Ceux qui tombent
Michael Connelly

traduit de l'anglais par Robert Pépin
Le Livre de Poche
avril 2014
480 p.  8,40 €
ebook avec DRM 14,99 €
 
 
 
 La rédaction l'a lu

Connelly toujours aussi fin limier

Il est arrivé que l’on fasse la fine bouche devant tel ou tel roman de Michael Connelly moins convaincant que les précédents. S’agissant d’un auteur qui publie plus d’un titre par an en moyenne, depuis «Les égouts de Los Angeles» en 1993, et qui est soumis à un infernal régime d’obligations, tournées, festivals ou conférences, on hésite pourtant à se montrer trop sévère. Entre enquêtes policières et judiciaires, le créateur de l’inspecteur Harry Bosch et de l’avocat Mickey Haller a toujours su nous surprendre et reste l’un des plus lus au monde. Et la vraie interrogation est  : comment fait-il  ? Démonstration avec «Ceux qui tombent», qui succède en France à plusieurs opus salués comme réussis («L’épouvantail» en 2010, «Volte face» en 2012, «Le cinquième témoin» en 2013). Cette fois, c’est l’inspecteur qui est aux commandes.

La cinquantaine largement entamée, l’approche de la retraite le ronge, même s’il ne se sent pas prêt à rendre son insigne. Grosse remise en question dont Connelly fait un moteur. Ou comment positiver lorsque son héros, inévitablement, vieillit…

Appelé sur la mort mystérieuse du fils d’un notable de Los Angeles, Bosch y flaire un fond de corruption et subit très vite des pressions politiques. Privilège de l’âge : il a l’expérience pour passer outre. En parallèle, il est hanté par une affaire non résolue : le viol et le meurtre d’une adolescente, vingt ans auparavant. Aucun lien avec l’autre dossier, sinon qu’il trouve également dans sa vie personnelle la force de tenir bon : voir sa propre fille grandir et gagner en autonomie ne fait que renforcer sa détermination.

Les ingrédients humains du roman, simples, presque basiques, sont mis en valeur par une sécheresse dans l’écriture qui bannit tout débordement, tout effet gratuit. Les émotions naissent des évènements ou affleurent dans les dialogues. Comme lorsque Bosch téléphone aux parents d’une victime : aucun pathos exprimé dans l’échange, et pourtant la tension est perceptible. Ancien journaliste attaché aux affaires policières, l’auteur suit sa ligne directrice : priorité absolue aux faits.

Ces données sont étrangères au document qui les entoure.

-- ==== Sys2Proof/Safety.lean ====
section
/-! DEFINITION. The predicates that claims use: the shape of a state, what a command must leave alone, and for each command the conditions on the
state and its operands under which it has its effect (`Ready`). -/

namespace Sys2Proof.Machine

/-! ## Shape -/

/-- Twelve channels, fourteen sensors and ninety-six filtered input levels (R19, R111, R199). -/
def BankCore.shaped (c : BankCore) : Bool := decide (c.chans.length = 12) && decide (c.sensors.length = 14) && decide (c.inputs.length = 96)

/-- Four banks (R19), each of its shape. -/
def State.shaped (s : State) : Bool := decide (s.banks.length = 4) && s.banks.all fun b => b.core.shaped

/-- A channel has a ramp only while it is on, and on a capacitive lane its ramp has the target that R147 gives it. -/
def BankCore.onCourseAt (c : BankCore) (x : Chan) : Bool :=
  (x.io.on || !(x.ramp.regulating || x.ramp.complete))
    && (decide (x.cfg.load.loadType ≠ 5) || !(x.ramp.regulating || x.ramp.complete)
        || decide (x.ramp.target = if c.normalRules x || x.ramp.followsLane then x.cfg.load.rampTarget else 1000))

/-- Every channel of a bank is on course. -/
def BankCore.onCourse (c : BankCore) : Bool := c.chans.all fun x => c.onCourseAt x

/-- Every bank is on course. -/
def State.onCourse (s : State) : Bool := s.banks.all fun b => b.core.onCourse

/-- Four links and four views of banks, sixteen sessions, forty-eight schedules and synchronous currents, ninety-six sources, four banks in service, eight
team members, two patch slots. -/
def Hub.shaped (h : Hub) : Bool :=
  decide (h.links.length = 4) && decide (h.views.length = 4) && decide (h.run.sessions.length = 16) && decide (h.run.schedules.length = 48)
    && decide (h.run.sync.length = 48) && decide (h.collector.sources.length = 96) && decide (h.run.service.length = 4)
    && decide (h.run.team.members.length = 8) && decide (h.run.slotState.length = 2) && decide (h.run.shed.length = 4)
    && decide (h.run.shedDue.length = 4) && decide (h.run.snaps.length = 48) && decide (h.run.snapCycle.length = 48)

/-- Slots of the rings that the network stage fills, and the indices that stay within them (R370). -/
def Net.shaped (n : Net) : Bool :=
  decide (n.q3.slots.length = 16) && decide (n.q3.prod < 16) && decide (n.q4.slots.length = 32) && decide (n.q5.slots.length = 64) && decide (n.classify < 64)

/-- The whole state is of its shape. -/
def State.formed (s : State) : Bool := s.shaped && s.hub.shaped && s.hub.net.shaped

/-! ## Readings of the state -/

/-- Classification a bank holds for one of its LIMP lands (R53). -/
def BankCore.limpClass (c : BankCore) : LimpLand → LimpClass
  | .own => c.limpOwn
  | .shared => c.limpShared

/-- What a bank's LIMP land waits to be classified as, and since when (R53). -/
def BankCore.limpCandidate (c : BankCore) : LimpLand → Option (LimpClass × Nat)
  | .own => c.limpOwnNext
  | .shared => c.limpSharedNext

/-- A bank holds a fault message of this source, kind and address (Table 10-1). -/
def Bank.reports (b : Bank) (source kind address : Nat) : Bool :=
  b.msgs.any fun m => decide (m.source = source) && decide (m.kind = kind) && decide (m.address = address)

/-- Retries and latch-offs that count at a trip: after the on-time without a trip that sets them to 0 (R176), none. -/
def State.retriesOf (s : State) (ch : Nat) : Nat := ((s.chan ch).lapseCounts s.now).trip.retryCount
def State.latchesOf (s : State) (ch : Nat) : Nat := ((s.chan ch).lapseCounts s.now).trip.latchCount

/-- The channel has tripped between s and t (R168, R169, R172, R174): it is off, without a window, the trip is counted, and either the retries are
spent and it latches off, or a back-off runs. -/
def State.tripsOff (s t : State) (ch : Nat) : Prop :=
  (t.chan ch).io.on = false ∧ (t.chan ch).window.step = 0 ∧ (t.chan ch).trip.trips = (s.chan ch).trip.trips + 1
  ∧ ((s.chan ch).cfg.prot.retries ≤ s.retriesOf ch →
      (t.chan ch).trip.latchedAt = some s.now ∧ (t.chan ch).trip.latchCount = s.latchesOf ch + 1)
  ∧ (s.retriesOf ch < (s.chan ch).cfg.prot.retries →
      (t.chan ch).trip.backoff = some (s.now + backoffTime (s.chan ch).cfg.prot (s.retriesOf ch + 1)))
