/-- The pacer stores a proposal, deferred by one lap if its target is nearer than half a lap, and drops the thirty-third; a withdrawal takes it out. A
due proposal within its budget is published as the next intent and booked once, and one beyond is deferred by a lap, dropped at the eighth time. Units that are not
pacer take no proposals and store the intents of their pacer alone. A commit in time commits its intent and one too late does not; a cancel in a team
of firmware 0x0302 on undoes its entries, counted once for an intent, and in one below it is ignored; a reject fails the schedule it names; a commit
or cancel that is not of the own pacer changes no intent. Lapsed intents are dropped, and counted and raised as 0x54 where they held an entry; a reached one moves its entry into the current of its member. Rules:
R458, R461, R462, R464. A unit that is pacer and still eligible is meant throughout: one that is not yields (R446). Details of the team protocol that
the chapter leaves open are log entry 30 (DESIGN CHOICE). -/
def Obligations.ProposalsAndIntentsTakeTheirCourse : Prop :=
  (∀ s mac num body, Ready.teamFrame s 5 mac num body = true → mac ≠ ownMac → Ready.leads s mac num = true → s.hub.run.team.proposals.length < 32 →
      s.hub.time.pNs + Ready.halfLap s ≤ (Ready.proposalOf s num body).target → ∃ t, exec .teamProposeRx s = .next t
        ∧ t.hub.run.team.proposals = s.hub.run.team.proposals ++ [Ready.proposalOf s num body] ∧ t.hub.run.team.arrivals = s.hub.run.team.arrivals + 1)
  ∧ (∀ s mac num body, Ready.teamFrame s 5 mac num body = true → mac ≠ ownMac → Ready.leads s mac num = true → s.hub.run.team.proposals.length < 32 →
      (Ready.proposalOf s num body).target < s.hub.time.pNs + Ready.halfLap s → ∃ t, exec .teamProposeRx s = .next t
        ∧ t.hub.run.team.proposals = s.hub.run.team.proposals ++ [{ Ready.proposalOf s num body with
            target := (Ready.proposalOf s num body).target + s.hub.lap.length.ceil.toNat, deferred := 1 }])
  ∧ (∀ s mac num body, Ready.teamFrame s 5 mac num body = true → mac ≠ ownMac → Ready.leads s mac num = true → 32 ≤ s.hub.run.team.proposals.length →
      ∃ t, exec .teamProposeRx s = .next t ∧ t.hub.run.team.proposals = s.hub.run.team.proposals ∧ t.hub.run.team.arrivals = s.hub.run.team.arrivals)
  ∧ (∀ s mac num body, Ready.teamFrame s 5 mac num body = true → s.hub.run.team.mode ≠ .pacer → ∃ t, exec .teamProposeRx s = .next t
    ∧ t.hub.inbox = s.hub.inbox.eraseP NetItem.isTeam ∧ t.hub.run.team.proposals = s.hub.run.team.proposals)
  ∧ (∀ s mac num body, Ready.teamFrame s 6 mac num body = true → mac ≠ ownMac → Ready.leads s mac num = true → ∃ t, exec .teamWithdrawRx s = .next t
    ∧ t.hub.run.team.proposals = s.hub.run.team.proposals.filter (fun p => !(p.member == num && p.id == leField body 0 2)))
  ∧ (∀ s mac num body, Ready.teamFrame s 6 mac num body = true → s.hub.run.team.mode ≠ .pacer → ∃ t, exec .teamWithdrawRx s = .next t
    ∧ t.hub.inbox = s.hub.inbox.eraseP NetItem.isTeam ∧ t.hub.run.team.intents = s.hub.run.team.intents)
  ∧ (∀ s mac num body, Ready.teamFrame s 7 mac num body = true → mac ≠ ownMac → num = s.hub.run.team.pacer → s.hub.run.team.mode ≠ .pacer →
      ∃ t, exec .teamIntentRx s = .next t
        ∧ t.hub.run.team.intents = s.hub.run.team.intents ++ [{ seq := leField body 0 4, target := s.hub.timeOf body 4, lapNs := leField body 12 4,
                                                                entries := (List.range (leField body 16 1)).map (intentEntry body) }]
        ∧ t.hub.run.team.seen = s.hub.run.team.seen + 1)
  ∧ (∀ s mac num body, Ready.teamFrame s 7 mac num body = true → num ≠ s.hub.run.team.pacer → s.hub.run.team.mode ≠ .pacer →
      ∃ t, exec .teamIntentRx s = .next t
        ∧ t.hub.inbox = s.hub.inbox.eraseP NetItem.isTeam ∧ t.hub.run.team.intents = s.hub.run.team.intents ∧ t.hub.run.team.seen = s.hub.run.team.seen)
  ∧ (∀ s mac num body i, Ready.teamFrame s 8 mac num body = true → mac ≠ ownMac → num = s.hub.run.team.pacer →
      Ready.openIntent s (leField body 0 4) = some i →
      s.hub.time.pNs + lapUnits i.lapNs s.hub.commitLead ≤ i.target → ∃ t, exec .teamCommitRx s = .next t
        ∧ t.hub.run.team.lastIntent = leField body 0 4 ∧ { i with committed := true } ∈ t.hub.run.team.intents
        ∧ ∀ j ∈ t.hub.run.team.intents, j.mine = false → j.seq = leField body 0 4 → j.committed = true)
  ∧ (∀ s mac num body i, Ready.teamFrame s 8 mac num body = true → mac ≠ ownMac → Ready.openIntent s (leField body 0 4) = some i →
      i.target < s.hub.time.pNs + lapUnits i.lapNs s.hub.commitLead → ∃ t, exec .teamCommitRx s = .next t
        ∧ t.hub.run.team.lastIntent = s.hub.run.team.lastIntent)
  ∧ (∀ s mac num body c, Ready.teamFrame s c mac num body = true → mac ≠ ownMac → num ≠ s.hub.run.team.pacer → Ready.stays (Ready.heardFrom s mac num) = true →
      (c = 8 → ∃ t, exec .teamCommitRx s = .next t ∧ t.hub.run.team.intents = s.hub.run.team.intents ∧ t.hub.run.team.lastIntent = s.hub.run.team.lastIntent)
        ∧ (c = 9 → ∃ t, exec .teamCancelRx s = .next t ∧ t.hub.run.team.intents = s.hub.run.team.intents ∧ t.hub.run.team.undone = s.hub.run.team.undone))
  ∧ (∀ s mac num body i k e, Ready.teamFrame s 9 mac num body = true → mac ≠ ownMac → num = s.hub.run.team.pacer → 0x0302 ≤ s.teamVersion → Ready.stays (Ready.heardFrom s mac num) = true →
      Ready.intentsOf s (leField body 0 4) = [i] → i.committed = false → i.cut = false → i.entries[k]? = some e → e.live = true →
      (leField body 4 2).testBit k = true → ∃ t, exec .teamCancelRx s = .next t
        ∧ t.hub.run.team.undone = s.hub.run.team.undone + 1 ∧ t.hub.collector.stands 0x54 = true
        ∧ ∀ j ∈ t.hub.run.team.intents, j.mine = false → j.seq = leField body 0 4 → ∀ n x, (leField body 4 2).testBit n = true → j.entries[n]? = some x →
            x.live = false)
  ∧ (∀ s mac num body, Ready.teamFrame s 9 mac num body = true → mac ≠ ownMac → s.teamVersion < 0x0302 → Ready.stays (Ready.heardFrom s mac num) = true →
      ∃ t, exec .teamCancelRx s = .next t ∧ t.hub.run.team.intents = s.hub.run.team.intents ∧ t.hub.run.team.undone = s.hub.run.team.undone)
  ∧ (∀ s mac num body n, Ready.teamFrame s 10 mac num body = true → mac ≠ ownMac → num = s.hub.run.team.pacer → leField body 0 1 = s.hub.ownNumber →
      ((List.range 48).find? fun n => (s.hub.schedule n).governed && decide ((s.hub.schedule n).proposal = leField body 2 2)) = some n →
      ∃ t, exec .teamRejectRx s = .next t
        ∧ (t.hub.schedule n).status = 5 ∧ (t.hub.schedule n).governed = false ∧ t.hub.collector.stands 0x55 = true)
  ∧ (∀ s p, s.hub.serving = true → s.hub.run.team.mode = .pacer → Ready.stays s = true → s.hub.run.team.proposals = [p] →
      p.target ≤ s.hub.time.pNs + Ready.halfLap s → s.hub.run.team.intents = [] →
      s.hub.run.team.reserved.getD p.budget 0 + p.current ≤ s.hub.budgetLimit p.budget → ∃ t, exec .publicationTime s = .next t
        ∧ t.hub.run.team.proposals = [] ∧ t.hub.run.team.seen = s.hub.run.team.seen + 1
        ∧ (p.budget < 4 → 0 < p.current → t.hub.run.team.reserved.getD p.budget 0 = s.hub.run.team.reserved.getD p.budget 0 + p.current)
        ∧ t.hub.run.team.intents.map (fun i => (i.seq, i.target, i.mine, i.fresh)) = [(s.hub.run.team.nextIntent, p.target, true, false)])
  ∧ (∀ s p, s.hub.serving = true → s.hub.run.team.mode = .pacer → Ready.stays s = true → s.hub.run.team.proposals = [p] →
      p.target ≤ s.hub.time.pNs + Ready.halfLap s → s.hub.budgetLimit p.budget < s.hub.run.team.reserved.getD p.budget 0 + p.current →
      s.hub.run.team.intents = [] → ∃ t, exec .publicationTime s = .next t
        ∧ t.hub.run.team.intents = []
        ∧ t.hub.run.team.proposals = (if p.deferred < 7 then [{ p with target := p.target + s.hub.lap.length.ceil.toNat, deferred := p.deferred + 1 }] else []))
  ∧ (∀ s i, s.hub.serving = true → s.hub.run.team.mode = .pacer → Ready.dueCommits s = [i] → ∃ t, exec .commitSendTime s = .next t
    ∧ t.hub.run.team.lastIntent = i.seq ∧ { i with committed := true } ∈ t.hub.run.team.intents
    ∧ ∀ j ∈ t.hub.run.team.intents, j.mine = true → j.seq = i.seq → j.committed = true)
  ∧ (∀ s, s.hub.serving = true → s.hub.inTeam = true → Ready.stays s = true → ∃ t, exec .commitDeadline s = .next t
    ∧ t.hub.run.team.intents = s.hub.run.team.intents.filter (fun i => !Ready.lapsed s i)
    ∧ t.hub.run.team.missing = s.hub.run.team.missing + BitVec.ofNat 32 (s.hub.run.team.intents.filter (Ready.lapsedLive s)).length
    ∧ ((s.hub.run.team.intents.any (Ready.lapsedLive s)) = true → t.hub.collector.stands 0x54 = true))
  ∧ (∀ s, s.hub.serving = true → s.hub.inTeam = true → Ready.stays s = true → ∃ t, exec .entryTargetReached s = .next t
    ∧ t.hub.run.team.intents = s.hub.run.team.intents.filter (fun i => !Ready.reached s i))
  ∧ (∀ s i e, s.hub.serving = true → s.hub.inTeam = true → s.hub.shaped = true → s.hub.run.team.intents.filter (Ready.reached s) = [i] → i.entries = [e] →
      e.live = true → e.member ≠ s.hub.ownNumber → e.member < 8 → ∃ t, exec .entryTargetReached s = .next t
        ∧ (t.hub.member e.member).onCurrent = editAt (s.hub.member e.member).onCurrent e.budget fun c => c + e.current)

 En optant pour le polar de procédure, Connelly a choisi la pente la plus raide. Il s’impose le plus stimulant des exercices créatifs – être original dans un cadre rigide – mais s’interdit toute erreur dans les détails. Ses armes  : des années d’archives de presse et des recherches qu’il bétonne à chaque livre, sollicitant les conseils de spécialistes pour déjouer les incohérences. Lorsque ce roman est sorti aux Etats-Unis, une vidéo diffusée sur son site le montrait sur la scène de crime, à l’hôtel Château Marmont, en train de cuisiner deux vrais flics du LAPD sur son scénario avant de passer à l’écriture. Les voilà, les clefs de son efficacité:  ce gros bosseur a gardé l’âme d’un limier.